**EXERCISE DETAILS:** When a line below holds the string "pending", show that line.

**THE DATA:**
=== Begin Enclosure ===

-- ==== Sys2Proof/Laws/State.lean ====
section
/-! SUPPORT. One lemma for each field of the state under each named update, so that no proof unfolds a record. -/

namespace Sys2Proof.Machine

variable (s : State)

@[simp] theorem State.setTube_pending (t : Tube) (x : TubeState) : (s.setTube t x).pending = s.pending := rfl
@[simp] theorem State.setTube_mem (t : Tube) (x : TubeState) : (s.setTube t x).mem = s.mem := rfl
@[simp] theorem State.setTube_straps (t : Tube) (x : TubeState) : (s.setTube t x).straps = s.straps := rfl
@[simp] theorem State.setTube_clock (t : Tube) (x : TubeState) : (s.setTube t x).clock = s.clock := rfl
@[simp] theorem State.setTube_port (t : Tube) (x : TubeState) : (s.setTube t x).port = s.port := rfl
@[simp] theorem State.setTube_root (t : Tube) (x : TubeState) : (s.setTube t x).root = s.root := rfl
@[simp] theorem State.setTube_cache (t : Tube) (x : TubeState) : (s.setTube t x).cache = s.cache := rfl
@[simp] theorem State.setTube_replacement (t : Tube) (x : TubeState) : (s.setTube t x).replacement = s.replacement := rfl
@[simp] theorem State.setTube_binding (t : Tube) (x : TubeState) : (s.setTube t x).binding = s.binding := rfl
@[simp] theorem State.setTube_tubes (t : Tube) (x : TubeState) : (s.setTube t x).tubes = s.tubes.set t x := rfl
@[simp] theorem State.setTube_budget (t : Tube) (x : TubeState) : (s.setTube t x).budget = s.budget := rfl
@[simp] theorem State.setTube_abort (t : Tube) (x : TubeState) : (s.setTube t x).abort = s.abort := rfl
@[simp] theorem State.setTube_scanner (t : Tube) (x : TubeState) : (s.setTube t x).scanner = s.scanner := rfl
@[simp] theorem State.setTube_measured (t : Tube) (x : TubeState) : (s.setTube t x).measured = s.measured := rfl
@[simp] theorem State.setTube_arrivals (t : Tube) (x : TubeState) : (s.setTube t x).arrivals = s.arrivals := rfl
@[simp] theorem State.setTube_delivery (t : Tube) (x : TubeState) : (s.setTube t x).delivery = s.delivery := rfl
@[simp] theorem State.setTube_bus (t : Tube) (x : TubeState) : (s.setTube t x).bus = s.bus := rfl
@[simp] theorem State.setTube_notices (t : Tube) (x : TubeState) : (s.setTube t x).notices = s.notices := rfl
@[simp] theorem State.setTube_monitor (t : Tube) (x : TubeState) : (s.setTube t x).monitor = s.monitor := rfl
@[simp] theorem State.setTube_loader (t : Tube) (x : TubeState) : (s.setTube t x).loader = s.loader := rfl
@[simp] theorem State.setTube_freeCount (t : Tube) (x : TubeState) : (s.setTube t x).freeCount = s.freeCount := rfl

@[simp] theorem State.modTube_pending (t : Tube) (f : TubeState → TubeState) : (s.modTube t f).pending = s.pending := rfl
@[simp] theorem State.modTube_mem (t : Tube) (f : TubeState → TubeState) : (s.modTube t f).mem = s.mem := rfl
@[simp] theorem State.modTube_straps (t : Tube) (f : TubeState → TubeState) : (s.modTube t f).straps = s.straps := rfl
@[simp] theorem State.modTube_clock (t : Tube) (f : TubeState → TubeState) : (s.modTube t f).clock = s.clock := rfl
@[simp] theorem State.modTube_port (t : Tube) (f : TubeState → TubeState) : (s.modTube t f).port = s.port := rfl
@[simp] theorem State.modTube_root (t : Tube) (f : TubeState → TubeState) : (s.modTube t f).root = s.root := rfl
@[simp] theorem State.modTube_cache (t : Tube) (f : TubeState → TubeState) : (s.modTube t f).cache = s.cache := rfl
@[simp] theorem State.modTube_replacement (t : Tube) (f : TubeState → TubeState) : (s.modTube t f).replacement = s.replacement := rfl
@[simp] theorem State.modTube_binding (t : Tube) (f : TubeState → TubeState) : (s.modTube t f).binding = s.binding := rfl
@[simp] theorem State.modTube_tubes (t : Tube) (f : TubeState → TubeState) : (s.modTube t f).tubes = s.tubes.set t (f (s.tube t)) := rfl
@[simp] theorem State.modTube_budget (t : Tube) (f : TubeState → TubeState) : (s.modTube t f).budget = s.budget := rfl
@[simp] theorem State.modTube_abort (t : Tube) (f : TubeState → TubeState) : (s.modTube t f).abort = s.abort := rfl
@[simp] theorem State.modTube_scanner (t : Tube) (f : TubeState → TubeState) : (s.modTube t f).scanner = s.scanner := rfl
@[simp] theorem State.modTube_measured (t : Tube) (f : TubeState → TubeState) : (s.modTube t f).measured = s.measured := rfl
@[simp] theorem State.modTube_arrivals (t : Tube) (f : TubeState → TubeState) : (s.modTube t f).arrivals = s.arrivals := rfl
@[simp] theorem State.modTube_delivery (t : Tube) (f : TubeState → TubeState) : (s.modTube t f).delivery = s.delivery := rfl
@[simp] theorem State.modTube_bus (t : Tube) (f : TubeState → TubeState) : (s.modTube t f).bus = s.bus := rfl
@[simp] theorem State.modTube_notices (t : Tube) (f : TubeState → TubeState) : (s.modTube t f).notices = s.notices := rfl
@[simp] theorem State.modTube_monitor (t : Tube) (f : TubeState → TubeState) : (s.modTube t f).monitor = s.monitor := rfl
@[simp] theorem State.modTube_loader (t : Tube) (f : TubeState → TubeState) : (s.modTube t f).loader = s.loader := rfl
@[simp] theorem State.modTube_freeCount (t : Tube) (f : TubeState → TubeState) : (s.modTube t f).freeCount = s.freeCount := rfl

@[simp] theorem State.modRamp_pending (t : Tube) (f : Ramp → Ramp) : (s.modRamp t f).pending = s.pending := rfl
@[simp] theorem State.modRamp_mem (t : Tube) (f : Ramp → Ramp) : (s.modRamp t f).mem = s.mem := rfl
@[simp] theorem State.modRamp_straps (t : Tube) (f : Ramp → Ramp) : (s.modRamp t f).straps = s.straps := rfl
@[simp] theorem State.modRamp_clock (t : Tube) (f : Ramp → Ramp) : (s.modRamp t f).clock = s.clock := rfl
@[simp] theorem State.modRamp_port (t : Tube) (f : Ramp → Ramp) : (s.modRamp t f).port = s.port := rfl
@[simp] theorem State.modRamp_root (t : Tube) (f : Ramp → Ramp) : (s.modRamp t f).root = s.root := rfl
@[simp] theorem State.modRamp_cache (t : Tube) (f : Ramp → Ramp) : (s.modRamp t f).cache = s.cache := rfl
@[simp] theorem State.modRamp_replacement (t : Tube) (f : Ramp → Ramp) : (s.modRamp t f).replacement = s.replacement := rfl
@[simp] theorem State.modRamp_binding (t : Tube) (f : Ramp → Ramp) : (s.modRamp t f).binding = s.binding := rfl
@[simp] theorem State.modRamp_budget (t : Tube) (f : Ramp → Ramp) : (s.modRamp t f).budget = s.budget := rfl
@[simp] theorem State.modRamp_abort (t : Tube) (f : Ramp → Ramp) : (s.modRamp t f).abort = s.abort := rfl
@[simp] theorem State.modRamp_scanner (t : Tube) (f : Ramp → Ramp) : (s.modRamp t f).scanner = s.scanner := rfl
@[simp] theorem State.modRamp_measured (t : Tube) (f : Ramp → Ramp) : (s.modRamp t f).measured = s.measured := rfl
@[simp] theorem State.modRamp_arrivals (t : Tube) (f : Ramp → Ramp) : (s.modRamp t f).arrivals = s.arrivals := rfl
@[simp] theorem State.modRamp_delivery (t : Tube) (f : Ramp → Ramp) : (s.modRamp t f).delivery = s.delivery := rfl
@[simp] theorem State.modRamp_bus (t : Tube) (f : Ramp → Ramp) : (s.modRamp t f).bus = s.bus := rfl
@[simp] theorem State.modRamp_notices (t : Tube) (f : Ramp → Ramp) : (s.modRamp t f).notices = s.notices := rfl
@[simp] theorem State.modRamp_monitor (t : Tube) (f : Ramp → Ramp) : (s.modRamp t f).monitor = s.monitor := rfl
@[simp] theorem State.modRamp_loader (t : Tube) (f : Ramp → Ramp) : (s.modRamp t f).loader = s.loader := rfl
@[simp] theorem State.modRamp_freeCount (t : Tube) (f : Ramp → Ramp) : (s.modRamp t f).freeCount = s.freeCount := rfl

@[simp] theorem State.modGas_pending (t : Tube) (f : Gas → Gas) : (s.modGas t f).pending = s.pending := rfl
@[simp] theorem State.modGas_mem (t : Tube) (f : Gas → Gas) : (s.modGas t f).mem = s.mem := rfl
@[simp] theorem State.modGas_straps (t : Tube) (f : Gas → Gas) : (s.modGas t f).straps = s.straps := rfl
@[simp] theorem State.modGas_clock (t : Tube) (f : Gas → Gas) : (s.modGas t f).clock = s.clock := rfl
@[simp] theorem State.modGas_port (t : Tube) (f : Gas → Gas) : (s.modGas t f).port = s.port := rfl
@[simp] theorem State.modGas_root (t : Tube) (f : Gas → Gas) : (s.modGas t f).root = s.root := rfl
@[simp] theorem State.modGas_cache (t : Tube) (f : Gas → Gas) : (s.modGas t f).cache = s.cache := rfl
@[simp] theorem State.modGas_replacement (t : Tube) (f : Gas → Gas) : (s.modGas t f).replacement = s.replacement := rfl
@[simp] theorem State.modGas_binding (t : Tube) (f : Gas → Gas) : (s.modGas t f).binding = s.binding := rfl
@[simp] theorem State.modGas_budget (t : Tube) (f : Gas → Gas) : (s.modGas t f).budget = s.budget := rfl
@[simp] theorem State.modGas_abort (t : Tube) (f : Gas → Gas) : (s.modGas t f).abort = s.abort := rfl
@[simp] theorem State.modGas_scanner (t : Tube) (f : Gas → Gas) : (s.modGas t f).scanner = s.scanner := rfl
@[simp] theorem State.modGas_measured (t : Tube) (f : Gas → Gas) : (s.modGas t f).measured = s.measured := rfl
@[simp] theorem State.modGas_arrivals (t : Tube) (f : Gas → Gas) : (s.modGas t f).arrivals = s.arrivals := rfl
@[simp] theorem State.modGas_delivery (t : Tube) (f : Gas → Gas) : (s.modGas t f).delivery = s.delivery := rfl
@[simp] theorem State.modGas_bus (t : Tube) (f : Gas → Gas) : (s.modGas t f).bus = s.bus := rfl
@[simp] theorem State.modGas_notices (t : Tube) (f : Gas → Gas) : (s.modGas t f).notices = s.notices := rfl
@[simp] theorem State.modGas_monitor (t : Tube) (f : Gas → Gas) : (s.modGas t f).monitor = s.monitor := rfl
@[simp] theorem State.modGas_loader (t : Tube) (f : Gas → Gas) : (s.modGas t f).loader = s.loader := rfl
@[simp] theorem State.modGas_freeCount (t : Tube) (f : Gas → Gas) : (s.modGas t f).freeCount = s.freeCount := rfl

@[simp] theorem State.modBoat_pending (t : Tube) (f : Boat → Boat) : (s.modBoat t f).pending = s.pending := rfl
@[simp] theorem State.modBoat_mem (t : Tube) (f : Boat → Boat) : (s.modBoat t f).mem = s.mem := rfl
@[simp] theorem State.modBoat_straps (t : Tube) (f : Boat → Boat) : (s.modBoat t f).straps = s.straps := rfl
@[simp] theorem State.modBoat_clock (t : Tube) (f : Boat → Boat) : (s.modBoat t f).clock = s.clock := rfl
@[simp] theorem State.modBoat_port (t : Tube) (f : Boat → Boat) : (s.modBoat t f).port = s.port := rfl
@[simp] theorem State.modBoat_root (t : Tube) (f : Boat → Boat) : (s.modBoat t f).root = s.root := rfl
@[simp] theorem State.modBoat_cache (t : Tube) (f : Boat → Boat) : (s.modBoat t f).cache = s.cache := rfl
@[simp] theorem State.modBoat_replacement (t : Tube) (f : Boat → Boat) : (s.modBoat t f).replacement = s.replacement := rfl
@[simp] theorem State.modBoat_binding (t : Tube) (f : Boat → Boat) : (s.modBoat t f).binding = s.binding := rfl
@[simp] theorem State.modBoat_budget (t : Tube) (f : Boat → Boat) : (s.modBoat t f).budget = s.budget := rfl
@[simp] theorem State.modBoat_abort (t : Tube) (f : Boat → Boat) : (s.modBoat t f).abort = s.abort := rfl
@[simp] theorem State.modBoat_scanner (t : Tube) (f : Boat → Boat) : (s.modBoat t f).scanner = s.scanner := rfl
@[simp] theorem State.modBoat_measured (t : Tube) (f : Boat → Boat) : (s.modBoat t f).measured = s.measured := rfl
@[simp] theorem State.modBoat_arrivals (t : Tube) (f : Boat → Boat) : (s.modBoat t f).arrivals = s.arrivals := rfl
@[simp] theorem State.modBoat_delivery (t : Tube) (f : Boat → Boat) : (s.modBoat t f).delivery = s.delivery := rfl
@[simp] theorem State.modBoat_bus (t : Tube) (f : Boat → Boat) : (s.modBoat t f).bus = s.bus := rfl
@[simp] theorem State.modBoat_notices (t : Tube) (f : Boat → Boat) : (s.modBoat t f).notices = s.notices := rfl
@[simp] theorem State.modBoat_monitor (t : Tube) (f : Boat → Boat) : (s.modBoat t f).monitor = s.monitor := rfl
@[simp] theorem State.modBoat_loader (t : Tube) (f : Boat → Boat) : (s.modBoat t f).loader = s.loader := rfl
@[simp] theorem State.modBoat_freeCount (t : Tube) (f : Boat → Boat) : (s.modBoat t f).freeCount = s.freeCount := rfl

@[simp] theorem State.modSummary_pending (t : Tube) (f : Summary → Summary) : (s.modSummary t f).pending = s.pending := rfl
@[simp] theorem State.modSummary_mem (t : Tube) (f : Summary → Summary) : (s.modSummary t f).mem = s.mem := rfl
@[simp] theorem State.modSummary_straps (t : Tube) (f : Summary → Summary) : (s.modSummary t f).straps = s.straps := rfl
@[simp] theorem State.modSummary_clock (t : Tube) (f : Summary → Summary) : (s.modSummary t f).clock = s.clock := rfl
@[simp] theorem State.modSummary_port (t : Tube) (f : Summary → Summary) : (s.modSummary t f).port = s.port := rfl
@[simp] theorem State.modSummary_root (t : Tube) (f : Summary → Summary) : (s.modSummary t f).root = s.root := rfl
@[simp] theorem State.modSummary_cache (t : Tube) (f : Summary → Summary) : (s.modSummary t f).cache = s.cache := rfl
@[simp] theorem State.modSummary_replacement (t : Tube) (f : Summary → Summary) : (s.modSummary t f).replacement = s.replacement := rfl
@[simp] theorem State.modSummary_binding (t : Tube) (f : Summary → Summary) : (s.modSummary t f).binding = s.binding := rfl
@[simp] theorem State.modSummary_budget (t : Tube) (f : Summary → Summary) : (s.modSummary t f).budget = s.budget := rfl
@[simp] theorem State.modSummary_abort (t : Tube) (f : Summary → Summary) : (s.modSummary t f).abort = s.abort := rfl
@[simp] theorem State.modSummary_scanner (t : Tube) (f : Summary → Summary) : (s.modSummary t f).scanner = s.scanner := rfl
@[simp] theorem State.modSummary_measured (t : Tube) (f : Summary → Summary) : (s.modSummary t f).measured = s.measured := rfl
@[simp] theorem State.modSummary_arrivals (t : Tube) (f : Summary → Summary) : (s.modSummary t f).arrivals = s.arrivals := rfl
@[simp] theorem State.modSummary_delivery (t : Tube) (f : Summary → Summary) : (s.modSummary t f).delivery = s.delivery := rfl
@[simp] theorem State.modSummary_bus (t : Tube) (f : Summary → Summary) : (s.modSummary t f).bus = s.bus := rfl
@[simp] theorem State.modSummary_notices (t : Tube) (f : Summary → Summary) : (s.modSummary t f).notices = s.notices := rfl
@[simp] theorem State.modSummary_monitor (t : Tube) (f : Summary → Summary) : (s.modSummary t f).monitor = s.monitor := rfl
@[simp] theorem State.modSummary_loader (t : Tube) (f : Summary → Summary) : (s.modSummary t f).loader = s.loader := rfl
@[simp] theorem State.modSummary_freeCount (t : Tube) (f : Summary → Summary) : (s.modSummary t f).freeCount = s.freeCount := rfl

=== End Enclosure ===

**ANSWER TO THIS EXERCISE:**
@[simp] theorem State.setTube_pending (t : Tube) (x : TubeState) : (s.setTube t x).pending = s.pending := rfl
@[simp] theorem State.modTube_pending (t : Tube) (f : TubeState → TubeState) : (s.modTube t f).pending = s.pending := rfl
@[simp] theorem State.modRamp_pending (t : Tube) (f : Ramp → Ramp) : (s.modRamp t f).pending = s.pending := rfl
@[simp] theorem State.modGas_pending (t : Tube) (f : Gas → Gas) : (s.modGas t f).pending = s.pending := rfl
@[simp] theorem State.modBoat_pending (t : Tube) (f : Boat → Boat) : (s.modBoat t f).pending = s.pending := rfl
@[simp] theorem State.modSummary_pending (t : Tube) (f : Summary → Summary) : (s.modSummary t f).pending = s.pending := rfl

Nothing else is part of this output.